● REQUIRED ACTION
Below are the records; give again exactly the line with "decodesTo (.frame .response [0x01, 0x86, 0x02, 0xC3, 0xA1])", the line with "Instr.countsAgree (.frameRhrRsp 1", and each line that lies between them, and nothing besides.

[Stored items]
--- START ---

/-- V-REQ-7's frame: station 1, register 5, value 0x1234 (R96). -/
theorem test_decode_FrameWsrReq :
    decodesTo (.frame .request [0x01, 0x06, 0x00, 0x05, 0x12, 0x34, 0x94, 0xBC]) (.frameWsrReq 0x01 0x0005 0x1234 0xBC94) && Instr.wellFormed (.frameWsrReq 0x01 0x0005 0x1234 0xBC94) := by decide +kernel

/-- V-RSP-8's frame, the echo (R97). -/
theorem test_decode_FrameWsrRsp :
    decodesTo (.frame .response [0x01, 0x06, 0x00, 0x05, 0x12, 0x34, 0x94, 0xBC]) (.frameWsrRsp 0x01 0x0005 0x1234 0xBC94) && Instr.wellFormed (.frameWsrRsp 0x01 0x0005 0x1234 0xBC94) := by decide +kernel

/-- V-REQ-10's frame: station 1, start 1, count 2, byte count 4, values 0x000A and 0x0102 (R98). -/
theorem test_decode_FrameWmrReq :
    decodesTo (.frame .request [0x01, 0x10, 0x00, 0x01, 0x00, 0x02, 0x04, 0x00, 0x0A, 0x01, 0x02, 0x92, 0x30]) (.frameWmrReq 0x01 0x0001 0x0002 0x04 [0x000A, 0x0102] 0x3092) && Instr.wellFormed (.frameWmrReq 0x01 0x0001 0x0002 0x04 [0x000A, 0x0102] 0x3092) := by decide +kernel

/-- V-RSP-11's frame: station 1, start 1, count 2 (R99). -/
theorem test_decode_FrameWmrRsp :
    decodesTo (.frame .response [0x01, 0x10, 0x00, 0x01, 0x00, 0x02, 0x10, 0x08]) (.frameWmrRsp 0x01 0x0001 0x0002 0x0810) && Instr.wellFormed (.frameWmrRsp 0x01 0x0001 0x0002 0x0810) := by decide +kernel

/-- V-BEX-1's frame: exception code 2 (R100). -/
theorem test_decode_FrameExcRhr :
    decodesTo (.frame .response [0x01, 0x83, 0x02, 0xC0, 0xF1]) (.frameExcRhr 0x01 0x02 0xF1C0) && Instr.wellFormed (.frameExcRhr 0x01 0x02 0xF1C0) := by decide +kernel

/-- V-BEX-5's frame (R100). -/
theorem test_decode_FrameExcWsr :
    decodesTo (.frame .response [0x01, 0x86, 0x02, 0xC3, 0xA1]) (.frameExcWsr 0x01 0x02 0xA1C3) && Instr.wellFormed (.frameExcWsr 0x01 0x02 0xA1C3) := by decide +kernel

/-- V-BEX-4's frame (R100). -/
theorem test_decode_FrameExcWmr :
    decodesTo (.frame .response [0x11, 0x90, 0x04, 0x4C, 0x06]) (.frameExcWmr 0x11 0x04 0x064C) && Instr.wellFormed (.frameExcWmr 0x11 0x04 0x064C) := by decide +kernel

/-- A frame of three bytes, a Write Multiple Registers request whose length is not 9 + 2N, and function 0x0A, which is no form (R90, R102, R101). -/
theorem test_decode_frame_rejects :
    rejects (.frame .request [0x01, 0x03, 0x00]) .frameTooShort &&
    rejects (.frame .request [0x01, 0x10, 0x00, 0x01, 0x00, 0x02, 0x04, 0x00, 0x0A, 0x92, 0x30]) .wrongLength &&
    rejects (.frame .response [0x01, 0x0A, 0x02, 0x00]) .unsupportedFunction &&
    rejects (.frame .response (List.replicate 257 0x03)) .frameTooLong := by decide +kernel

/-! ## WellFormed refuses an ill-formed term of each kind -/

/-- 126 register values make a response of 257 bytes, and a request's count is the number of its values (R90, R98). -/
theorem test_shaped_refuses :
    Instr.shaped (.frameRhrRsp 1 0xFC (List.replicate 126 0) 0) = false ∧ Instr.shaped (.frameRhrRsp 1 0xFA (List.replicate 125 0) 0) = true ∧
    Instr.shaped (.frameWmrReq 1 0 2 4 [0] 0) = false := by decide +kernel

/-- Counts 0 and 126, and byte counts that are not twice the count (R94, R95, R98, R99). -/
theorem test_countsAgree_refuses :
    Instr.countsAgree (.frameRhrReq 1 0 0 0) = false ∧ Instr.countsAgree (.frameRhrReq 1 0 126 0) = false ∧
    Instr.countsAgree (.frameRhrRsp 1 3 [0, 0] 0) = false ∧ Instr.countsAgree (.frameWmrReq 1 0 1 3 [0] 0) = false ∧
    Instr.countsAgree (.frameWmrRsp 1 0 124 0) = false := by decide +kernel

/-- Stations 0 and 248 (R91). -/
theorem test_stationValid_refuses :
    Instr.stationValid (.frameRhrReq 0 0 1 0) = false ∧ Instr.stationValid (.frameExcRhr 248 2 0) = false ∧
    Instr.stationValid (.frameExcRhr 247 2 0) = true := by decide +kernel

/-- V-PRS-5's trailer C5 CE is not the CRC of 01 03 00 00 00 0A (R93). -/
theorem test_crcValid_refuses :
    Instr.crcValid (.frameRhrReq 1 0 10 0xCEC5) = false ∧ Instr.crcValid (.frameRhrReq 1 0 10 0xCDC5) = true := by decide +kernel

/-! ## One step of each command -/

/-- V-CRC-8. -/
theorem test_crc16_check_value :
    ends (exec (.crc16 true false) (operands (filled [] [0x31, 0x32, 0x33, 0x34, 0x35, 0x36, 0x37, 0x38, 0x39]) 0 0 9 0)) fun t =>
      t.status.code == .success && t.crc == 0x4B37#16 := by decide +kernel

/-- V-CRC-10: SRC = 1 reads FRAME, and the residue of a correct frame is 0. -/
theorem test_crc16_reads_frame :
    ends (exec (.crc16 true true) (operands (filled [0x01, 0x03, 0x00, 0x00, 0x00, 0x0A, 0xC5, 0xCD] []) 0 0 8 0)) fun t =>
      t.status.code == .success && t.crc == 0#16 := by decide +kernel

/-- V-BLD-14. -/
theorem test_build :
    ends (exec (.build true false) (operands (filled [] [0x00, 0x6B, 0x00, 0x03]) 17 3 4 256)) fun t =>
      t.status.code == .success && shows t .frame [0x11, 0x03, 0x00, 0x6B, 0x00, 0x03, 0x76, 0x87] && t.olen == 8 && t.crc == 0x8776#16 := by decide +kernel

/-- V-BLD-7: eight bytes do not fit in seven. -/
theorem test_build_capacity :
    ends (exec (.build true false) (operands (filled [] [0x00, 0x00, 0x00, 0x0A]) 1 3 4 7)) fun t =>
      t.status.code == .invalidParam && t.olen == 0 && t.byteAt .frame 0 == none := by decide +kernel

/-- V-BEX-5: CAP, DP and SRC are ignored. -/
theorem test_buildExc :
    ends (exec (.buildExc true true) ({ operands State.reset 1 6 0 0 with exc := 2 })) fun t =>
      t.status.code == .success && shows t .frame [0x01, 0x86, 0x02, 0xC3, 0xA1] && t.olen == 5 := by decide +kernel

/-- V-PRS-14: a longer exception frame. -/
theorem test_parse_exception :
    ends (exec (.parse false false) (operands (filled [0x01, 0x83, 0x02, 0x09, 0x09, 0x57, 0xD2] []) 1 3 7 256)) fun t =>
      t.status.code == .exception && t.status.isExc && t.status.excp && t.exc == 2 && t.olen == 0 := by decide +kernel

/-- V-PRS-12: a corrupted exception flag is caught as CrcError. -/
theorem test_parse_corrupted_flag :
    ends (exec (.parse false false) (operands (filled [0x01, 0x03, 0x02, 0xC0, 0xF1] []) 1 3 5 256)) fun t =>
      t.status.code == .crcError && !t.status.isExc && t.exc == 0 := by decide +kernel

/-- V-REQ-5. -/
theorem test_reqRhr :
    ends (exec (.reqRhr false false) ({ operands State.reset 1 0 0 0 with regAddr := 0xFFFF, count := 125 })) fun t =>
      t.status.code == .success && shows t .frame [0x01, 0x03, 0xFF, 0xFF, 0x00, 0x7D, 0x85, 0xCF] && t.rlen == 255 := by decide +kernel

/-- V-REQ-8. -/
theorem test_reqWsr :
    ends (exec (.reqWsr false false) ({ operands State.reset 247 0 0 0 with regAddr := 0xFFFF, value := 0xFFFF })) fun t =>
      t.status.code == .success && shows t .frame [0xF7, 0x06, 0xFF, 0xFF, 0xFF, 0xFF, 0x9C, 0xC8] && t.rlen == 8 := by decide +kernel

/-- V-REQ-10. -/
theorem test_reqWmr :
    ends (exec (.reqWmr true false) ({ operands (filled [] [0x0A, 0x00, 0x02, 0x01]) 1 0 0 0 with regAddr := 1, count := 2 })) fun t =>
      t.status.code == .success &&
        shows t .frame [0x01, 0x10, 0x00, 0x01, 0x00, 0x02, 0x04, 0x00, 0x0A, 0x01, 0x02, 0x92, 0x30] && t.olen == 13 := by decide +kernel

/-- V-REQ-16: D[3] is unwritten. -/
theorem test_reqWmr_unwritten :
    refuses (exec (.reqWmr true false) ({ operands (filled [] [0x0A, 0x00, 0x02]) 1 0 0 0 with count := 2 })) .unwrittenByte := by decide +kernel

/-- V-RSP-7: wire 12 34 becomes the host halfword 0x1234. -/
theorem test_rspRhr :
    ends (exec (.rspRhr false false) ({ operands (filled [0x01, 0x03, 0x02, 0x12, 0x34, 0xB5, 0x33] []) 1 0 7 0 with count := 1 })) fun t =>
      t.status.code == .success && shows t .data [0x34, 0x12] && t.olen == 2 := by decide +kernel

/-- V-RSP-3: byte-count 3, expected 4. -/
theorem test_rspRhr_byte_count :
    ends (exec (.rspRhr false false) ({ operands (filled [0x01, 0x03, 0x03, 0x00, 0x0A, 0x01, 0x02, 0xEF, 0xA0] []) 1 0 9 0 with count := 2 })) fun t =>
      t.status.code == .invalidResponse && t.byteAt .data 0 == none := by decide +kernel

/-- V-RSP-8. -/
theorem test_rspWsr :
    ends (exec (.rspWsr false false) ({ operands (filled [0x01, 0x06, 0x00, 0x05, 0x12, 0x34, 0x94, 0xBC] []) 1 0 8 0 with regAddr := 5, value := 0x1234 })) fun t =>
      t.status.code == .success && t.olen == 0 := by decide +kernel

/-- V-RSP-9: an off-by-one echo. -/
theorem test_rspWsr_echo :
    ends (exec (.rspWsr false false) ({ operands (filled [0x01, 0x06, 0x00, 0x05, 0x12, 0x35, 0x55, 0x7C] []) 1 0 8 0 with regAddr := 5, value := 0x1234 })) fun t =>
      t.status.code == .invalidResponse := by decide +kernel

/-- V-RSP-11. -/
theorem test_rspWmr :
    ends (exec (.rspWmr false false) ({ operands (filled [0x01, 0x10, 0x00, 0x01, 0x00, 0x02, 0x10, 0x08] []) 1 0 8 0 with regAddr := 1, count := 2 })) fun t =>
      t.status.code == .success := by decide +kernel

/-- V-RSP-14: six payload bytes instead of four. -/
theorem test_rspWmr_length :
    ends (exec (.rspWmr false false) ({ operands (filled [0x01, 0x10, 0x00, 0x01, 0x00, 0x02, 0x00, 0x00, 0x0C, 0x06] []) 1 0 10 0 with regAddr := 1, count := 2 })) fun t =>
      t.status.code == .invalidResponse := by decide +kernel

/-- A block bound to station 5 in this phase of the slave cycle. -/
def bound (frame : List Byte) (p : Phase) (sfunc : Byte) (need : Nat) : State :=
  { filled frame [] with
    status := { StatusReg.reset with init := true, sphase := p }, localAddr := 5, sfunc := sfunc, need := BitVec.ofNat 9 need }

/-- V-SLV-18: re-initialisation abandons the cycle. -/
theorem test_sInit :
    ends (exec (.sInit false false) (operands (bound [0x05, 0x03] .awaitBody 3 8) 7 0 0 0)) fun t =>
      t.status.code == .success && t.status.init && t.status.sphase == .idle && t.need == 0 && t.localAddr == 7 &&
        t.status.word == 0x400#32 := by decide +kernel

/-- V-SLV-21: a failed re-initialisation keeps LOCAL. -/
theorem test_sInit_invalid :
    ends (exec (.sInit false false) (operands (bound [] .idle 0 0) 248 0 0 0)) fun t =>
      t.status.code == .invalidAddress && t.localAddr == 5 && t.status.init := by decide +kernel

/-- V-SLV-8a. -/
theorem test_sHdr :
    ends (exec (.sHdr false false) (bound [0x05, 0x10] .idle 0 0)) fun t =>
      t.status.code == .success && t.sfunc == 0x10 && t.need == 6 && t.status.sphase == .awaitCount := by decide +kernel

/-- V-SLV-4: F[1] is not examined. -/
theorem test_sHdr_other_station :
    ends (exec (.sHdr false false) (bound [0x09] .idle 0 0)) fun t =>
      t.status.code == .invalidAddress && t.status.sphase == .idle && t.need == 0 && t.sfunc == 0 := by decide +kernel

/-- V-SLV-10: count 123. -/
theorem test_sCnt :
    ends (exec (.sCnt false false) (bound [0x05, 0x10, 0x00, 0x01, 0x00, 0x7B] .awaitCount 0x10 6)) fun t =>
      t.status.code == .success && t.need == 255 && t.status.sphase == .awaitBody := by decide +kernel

--- END ---
--- START ---

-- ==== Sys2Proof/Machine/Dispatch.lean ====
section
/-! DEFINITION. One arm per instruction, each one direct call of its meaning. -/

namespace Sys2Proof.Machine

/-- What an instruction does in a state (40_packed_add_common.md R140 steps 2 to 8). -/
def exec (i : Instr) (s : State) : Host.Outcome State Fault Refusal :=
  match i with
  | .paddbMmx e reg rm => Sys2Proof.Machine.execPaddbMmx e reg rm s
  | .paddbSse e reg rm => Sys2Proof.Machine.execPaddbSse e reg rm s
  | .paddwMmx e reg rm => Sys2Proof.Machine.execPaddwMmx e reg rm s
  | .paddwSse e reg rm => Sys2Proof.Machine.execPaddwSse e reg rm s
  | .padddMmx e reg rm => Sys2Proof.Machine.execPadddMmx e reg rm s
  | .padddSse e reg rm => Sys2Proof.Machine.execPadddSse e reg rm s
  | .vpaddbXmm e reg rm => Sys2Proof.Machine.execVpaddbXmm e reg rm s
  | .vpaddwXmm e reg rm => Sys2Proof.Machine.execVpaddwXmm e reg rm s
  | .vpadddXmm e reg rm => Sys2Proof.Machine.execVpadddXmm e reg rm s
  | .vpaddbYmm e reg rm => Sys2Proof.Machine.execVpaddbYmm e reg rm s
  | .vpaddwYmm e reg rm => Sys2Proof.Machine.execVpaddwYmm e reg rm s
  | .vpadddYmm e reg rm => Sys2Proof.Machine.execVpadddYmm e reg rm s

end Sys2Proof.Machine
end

--- END ---

● EXERCISE RESPONSE
    decodesTo (.frame .response [0x01, 0x86, 0x02, 0xC3, 0xA1]) (.frameExcWsr 0x01 0x02 0xA1C3) && Instr.wellFormed (.frameExcWsr 0x01 0x02 0xA1C3) := by decide +kernel

/-- V-BEX-4's frame (R100). -/
theorem test_decode_FrameExcWmr :
    decodesTo (.frame .response [0x11, 0x90, 0x04, 0x4C, 0x06]) (.frameExcWmr 0x11 0x04 0x064C) && Instr.wellFormed (.frameExcWmr 0x11 0x04 0x064C) := by decide +kernel

/-- A frame of three bytes, a Write Multiple Registers request whose length is not 9 + 2N, and function 0x0A, which is no form (R90, R102, R101). -/
theorem test_decode_frame_rejects :
    rejects (.frame .request [0x01, 0x03, 0x00]) .frameTooShort &&
    rejects (.frame .request [0x01, 0x10, 0x00, 0x01, 0x00, 0x02, 0x04, 0x00, 0x0A, 0x92, 0x30]) .wrongLength &&
    rejects (.frame .response [0x01, 0x0A, 0x02, 0x00]) .unsupportedFunction &&
    rejects (.frame .response (List.replicate 257 0x03)) .frameTooLong := by decide +kernel

/-! ## WellFormed refuses an ill-formed term of each kind -/

/-- 126 register values make a response of 257 bytes, and a request's count is the number of its values (R90, R98). -/
theorem test_shaped_refuses :
    Instr.shaped (.frameRhrRsp 1 0xFC (List.replicate 126 0) 0) = false ∧ Instr.shaped (.frameRhrRsp 1 0xFA (List.replicate 125 0) 0) = true ∧
    Instr.shaped (.frameWmrReq 1 0 2 4 [0] 0) = false := by decide +kernel

/-- Counts 0 and 126, and byte counts that are not twice the count (R94, R95, R98, R99). -/
theorem test_countsAgree_refuses :
    Instr.countsAgree (.frameRhrReq 1 0 0 0) = false ∧ Instr.countsAgree (.frameRhrReq 1 0 126 0) = false ∧
    Instr.countsAgree (.frameRhrRsp 1 3 [0, 0] 0) = false ∧ Instr.countsAgree (.frameWmrReq 1 0 1 3 [0] 0) = false ∧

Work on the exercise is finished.